The confusion matrix shows `124 + 43 = 167 correct predictions` and `33 + 31 = 64 incorrect predictions`.

In this case, we have

- True Positives (Actual Positive:1 and Predict Positive:1) - 124
- True Negatives (Actual Negative:0 and Predict Negative:0) - 43
- False Positives (Actual Negative:0 but Predict Positive:1) - 33 (Type I error)
- False Negatives (Actual Positive:1 but Predict Negative:0) - 31 (Type II error)

These metrics are calculated using True Positive/TP ( person has diabetes and predicted diabetes) , True Negative/TN ( person did not have diabetes and predicted non- diabetic), False Positive/FP ( person did not have diabetes but predicted diabetes) and False Negative/FN ( person had diabetes but predicted non-diabetic).

### visualize confusion matrix with seaborn heatmap

In [None]:
plt.figure(figsize=(10,8))
cm_matrix = pd.DataFrame(data=cm, columns=['Actual Positive:1', 'Actual Negative:0'], 
                                 index=['Predict Positive:1', 'Predict Negative:0'])

sns.heatmap(cm_matrix, annot=True, fmt='d', cmap='YlGnBu')
plt.show()

## Let's generate a classification report to measure the quality if prediction from Naive Bayes model.

In [None]:
test_pred = gnb.predict(x_test)

In [None]:
from sklearn import metrics

In [None]:
print(metrics.classification_report(y_test,test_pred))

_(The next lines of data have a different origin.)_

/-- A notice of R93 or R181 on its way to a release cell. -/
inductive Notice where
  | closed (slot : BitVec 9) (no : W32)
  | fixed (slot : BitVec 9) (no : W32) (out : RunOutcome) (events : List (BitVec 9 × BitVec 16))
  | loopsFixed (tick : W64)
  deriving DecidableEq, Repr

/-- A release cell (R41, R69, R243). -/
structure Cell where
  released : Bool := false
  v : W32 := 0
  good : Bool := false
  bad : Bool := false
  clamped : Bool := false
  forced : Bool := false
  tick : W64 := 0
  lastGood : Option W32 := none
  deriving DecidableEq, Repr

/-- A rate state (R73). -/
structure Rate where
  vp : W32
  tp : W64
  deriving DecidableEq, Repr

/-- An LIO pin (R81, R82); `held` while an outside circuit holds its land against the module's drive. -/
structure Pin where
  cfg : W64 := 0
  land : Bool := false
  sync : Bool := false
  sent : Option Bool := none
  edges : W32 := 0
  overwrites : W32 := 0
  capture : Option W64 := none
  high : W32 := 0
  highNext : W32 := 0
  drive : Bool := false
  held : Bool := false
  deriving DecidableEq, Repr

/-- IR. -/
structure Ir where
  cells : SMap Cell := []
  relA : List Release := []
  relB : List Release := []
  notA : List Notice := []
  notB : List Notice := []
  rates : SMap (Option Rate) := []
  eq0 : SMap (List W64) := []
  eq1 : SMap (List W64) := []
  parity0 : W64 := 0
  parity1 : W64 := 0
  latches : W64 := 0
  disagree : SMap W32 := []
  flags : W64 := 0
  pins : SMap Pin := []
  accum : List (WorkRef × Item) := []
  firstTick : W64 := 0
  deriving DecidableEq, Repr

/-! ### Field channels (R223 to R265, R505) -/

/-- What a channel does on its bus. -/
inductive ChState where
  | stopped
  | integrating
  | running
  | exception
  | stopping
  | isolated
  deriving DecidableEq, Repr

/-- Error states of ISO 11898-1 (R250). -/
inductive ErrState where
  | active
  | passive
  | busOff
  | recovering
  deriving DecidableEq, Repr

/-- A receive buffer with its shadow (R233). -/
structure RxBuf where
  cfg : W32 := 0
  mapLock : Bool := false
  supLock : Bool := false
  buf : Option Frame := none
  shadow : Option Frame := none
  received : W32 := 0
  delivered : W32 := 0
  overwritten : W32 := 0
  deriving DecidableEq, Repr

/-- A transmit buffer (R242 to R247); its builds are numbered, so that a sent frame can be told from an earlier one (R259). -/
structure TxBuf where
  ctrl : W64 := 0
  template : Option Frame := none
  committed : Option Frame := none
  waiting : Option Frame := none
  inFlight : Bool := false
  lastRaw : Option (List Nat) := none
  builds : Nat := 0
  waitingNo : Nat := 0
  committedNo : Nat := 0
  built : W32 := 0
  sent : W32 := 0
  cancelled : W32 := 0
  failed : W32 := 0
  discarded : W32 := 0
  superseded : W32 := 0
  deriving DecidableEq, Repr

/-- Station states of R256. -/
inductive StState where
  | unconfigured
  | waiting
  | up
  | stale
  | down
  | returning
  deriving DecidableEq, Repr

`Precision` - What percent of the prediction were correct ? Accuracy of positive prediction.

`Precision = TP/(TP+FP)`

`Recall `— What percent of the positive cases did we catch? Fraction of positives that were correctly identified.

`Recall = TP/ (TP+FN)` 

`F1 score` — What percent of positive prediction were correct?

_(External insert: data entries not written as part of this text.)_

/-- The page and the request of a mailbox command. -/
def requestOf : Instr → Option (BitVec 7 × Request)
  | .deviceInfo p => some (p, Req.deviceInfo)
  | .contactSheet p => some (p, Req.contactSheet)
  | .healthClear p => some (p, Req.healthClear)
  | .autoRejoin p en => some (p, Req.autoRejoin en)
  | .rejoin p region => some (p, Req.rejoin region)
  | .regionOut p region => some (p, Req.regionOut region)
  | .roleSwap p => some (p, Req.roleSwap)
  | .route p source toHost => some (p, Req.route source toHost)
  | .lostAtReset p qid => some (p, Req.lostAtReset qid)
  | .taskCounters p slot => some (p, Req.taskCounters slot)
  | .grantWrite p entry w => some (p, Req.grantWrite entry w)
  | .grantRead p entry => some (p, Req.grantRead entry)
  | .partitionSet p part budget => some (p, Req.partitionSet part budget)
  | .dmaWindow p part base len => some (p, Req.dmaWindow part base len)
  | .loopAssign p first count part => some (p, Req.loopAssign first count part)
  | .pointOwner p point owner => some (p, Req.pointOwner point owner)
  | .programLoad p container => some (p, Req.programLoad container)
  | .change p tc => some (p, Req.change tc)
  | .changeCancel p => some (p, Req.changeCancel)
  | .changeReport p => some (p, Req.changeReport)
  | .programInfo p => some (p, Req.programInfo)
  | .pointRead p first count => some (p, Req.pointRead first count)
  | .varRead p iid off len => some (p, Req.varRead iid off len)
  | .attrWrite p point ty attr => some (p, Req.attrWrite point ty attr)
  | .attrRead p point => some (p, Req.attrRead point)
  | .limitWrite p idx entry => some (p, Req.limitWrite idx entry)
  | .forceSet p w0 w1 w2 => some (p, Req.forceSet w0 w1 w2)
  | .forceRemove p w0 w1 => some (p, Req.forceRemove w0 w1)
  | .forceList p => some (p, Req.forceList)
  | .interlockWrite p eq record => some (p, Req.interlockWrite eq record)
  | .interlockAck p eq => some (p, Req.interlockAck eq)
  | .interlockRead p eq => some (p, Req.interlockRead eq)
  | .lioConfig p pin w => some (p, Req.lioConfig pin w)
  | .channelWrite p c record => some (p, Req.channelWrite c record)
  | .filterWrite p c first filters => some (p, Req.filterWrite c first filters)
  | .rxbufConfig p c buf w => some (p, Req.rxbufConfig c buf w)
  | .mappingWrite p c first entries => some (p, Req.mappingWrite c first entries)
  | .txbufWrite p c buf w t0 t1 data => some (p, Req.txbufWrite c buf w t0 t1 data)
  | .emergencyWrite p c num h0 h1 h2 data => some (p, Req.emergencyWrite c num h0 h1 h2 data)
  | .stationWrite p c node w => some (p, Req.stationWrite c node w)
  | .channelRecover p c => some (p, Req.channelRecover c)
  | .tmRestart p c => some (p, Req.tmRestart c)
  | .rawFrameRead p c buf => some (p, Req.rawFrameRead c buf)
  | .rawFrameSend p c buf len data => some (p, Req.rawFrameSend c buf len data)
  | .channelCounters p c kind idx => some (p, Req.channelCounters c kind idx)
  | .vellekWrite p record => some (p, Req.vellekWrite record)
  | .vstationWrite p st record => some (p, Req.vstationWrite st record)
  | .vblockWrite p first entries => some (p, Req.vblockWrite first entries)
  | .vstationCounters p st => some (p, Req.vstationCounters st)
  | .stationState p st => some (p, Req.stationState st)
  | .loopWrite p slot record => some (p, Req.loopWrite slot record)
  | .loopRead p slot => some (p, Req.loopRead slot)
  | .loopRun p slot run => some (p, Req.loopRun slot run)
  | .loopSetpoint p slot v => some (p, Req.loopSetpoint slot v)
  | .loopBank p slot bank => some (p, Req.loopBank slot bank)
  | .loopRemove p slot => some (p, Req.loopRemove slot)
  | .portWrite p port record => some (p, Req.portWrite port record)
  | .pairWrite p r0 r1 => some (p, Req.pairWrite r0 r1)
  | .nfilterWrite p first entries => some (p, Req.nfilterWrite first entries)
  | .queueWrite p q record => some (p, Req.queueWrite q record)
  | .queueCounters p q => some (p, Req.queueCounters q)
  | .frameRead p q => some (p, Req.frameRead q)
  | .frameReturn p q => some (p, Req.frameReturn q)
  | .frameSend p q pcp data => some (p, Req.frameSend q pcp data)
  | .phyRead p port mmd reg _ => some (p, Req.phyRead port mmd reg)
  | .phyWrite p port mmd reg v => some (p, Req.phyWrite port mmd reg v)
  | .timeWrite p r0 r1 => some (p, Req.timeWrite r0 r1)
  | .ptpRead p ds => some (p, Req.ptpRead ds)
  | .ptpWrite p ds data => some (p, Req.ptpWrite ds data)
  | .latencyWrite p port lmode ingress egress => some (p, Req.latencyWrite port lmode ingress egress)
  | .macsecConfig p port options window slot prio cknLen ckn => some (p, Req.macsecConfig port options window slot prio cknLen ckn)
  | .recRead p slot count => some (p, Req.recRead slot count)
  | .recFreeze p => some (p, Req.recFreeze)
  | .recThaw p => some (p, Req.recThaw)
  | .imageWrite p target container => some (p, Req.imageWrite target container)
  | .updateStart p kind => some (p, Req.updateStart kind)
  | .updateContinue p => some (p, Req.updateContinue)
  | .updateCancel p => some (p, Req.updateCancel)
  | .slotStatus p => some (p, Req.slotStatus)
  | .identity p => some (p, Req.identity)
  | .keyUpdate p msg => some (p, Req.keyUpdate msg)
  | .attest p flags slot nonce => some (p, Req.attest flags slot nonce)
  | .seal p slot sel data => some (p, Req.seal slot sel data)
  | .unseal p blob => some (p, Req.unseal blob)
  | .pmac p slot verify tag data => some (p, Req.pmac slot verify tag data)
  | .random p len => some (p, Req.random len)
  | .slotInfo p first count => some (p, Req.slotInfo first count)
  | .srStatus p => some (p, Req.srStatus)
  | .selftest p _ => some (p, Req.selftest)
  | _ => none

/-! ### What a page holds -/

/-- `BULK`. -/
def Page.bulk (pg : Page) : Bool := bit pg.bctrl 31
/-- `BDIR`: device to host. -/
def Page.toHost (pg : Page) : Bool := bit pg.bctrl 30
/-- `SEGM`. -/
def Page.segm (pg : Page) : Bool := bit pg.bctrl 29
/-- `CMD`. -/
def Page.cmd (pg : Page) : Nat := bits pg.req 31 16

/-- A host-to-device object is on its way by DMA (R474). -/
def Page.moving (pg : Page) : Bool := pg.busy && pg.bulk && !pg.toHost && !pg.segm && !pg.moved

/-- A page holds a request whole: its `CMD`, its fields from 0x040 on, and after them its data, or the object that has been gathered
for it (R470, R474, R475). -/
def Page.holds (pg : Page) (q : Request) : Bool :=
  pg.cmd == q.1 && !pg.moving &&
    if pg.bulk && !pg.toHost then
      let n := ((requestLen q.1).map Prod.fst).getD 0
      pg.reqBuf.readBytes 0x40 n == q.2.take n && pg.gathered == q.2.drop n
    else pg.reqBuf.readBytes 0x40 (bits pg.req 10 0) == q.2

end Sys2Proof.Machine
end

`F1 score` = 2*(Recall*Precision)/(Recall+Precision)



## Results and conclusion

- I applied Naive Bayes classification algorithm to predict whether or not the patients in the dataset have diabetes or not. To evaluate the model we used accuracy and classification report generated using sklearn.

1. The model yields a very good performance as indicated by the model accuracy which was found to be `0.7672`.


2. The training-set accuracy score is `0.7672` while the test-set accuracy to be `0.7619`. These two values are quite comparable. So, there is no sign of overfitting.

3. I have compared the model accuracy score which is `Model accuracy score: 0.7229` with null `accuracy score which is 0.6797`. So, we can conclude that our Gaussian Naïve Bayes classifier model is doing a very good job in predicting the class labels.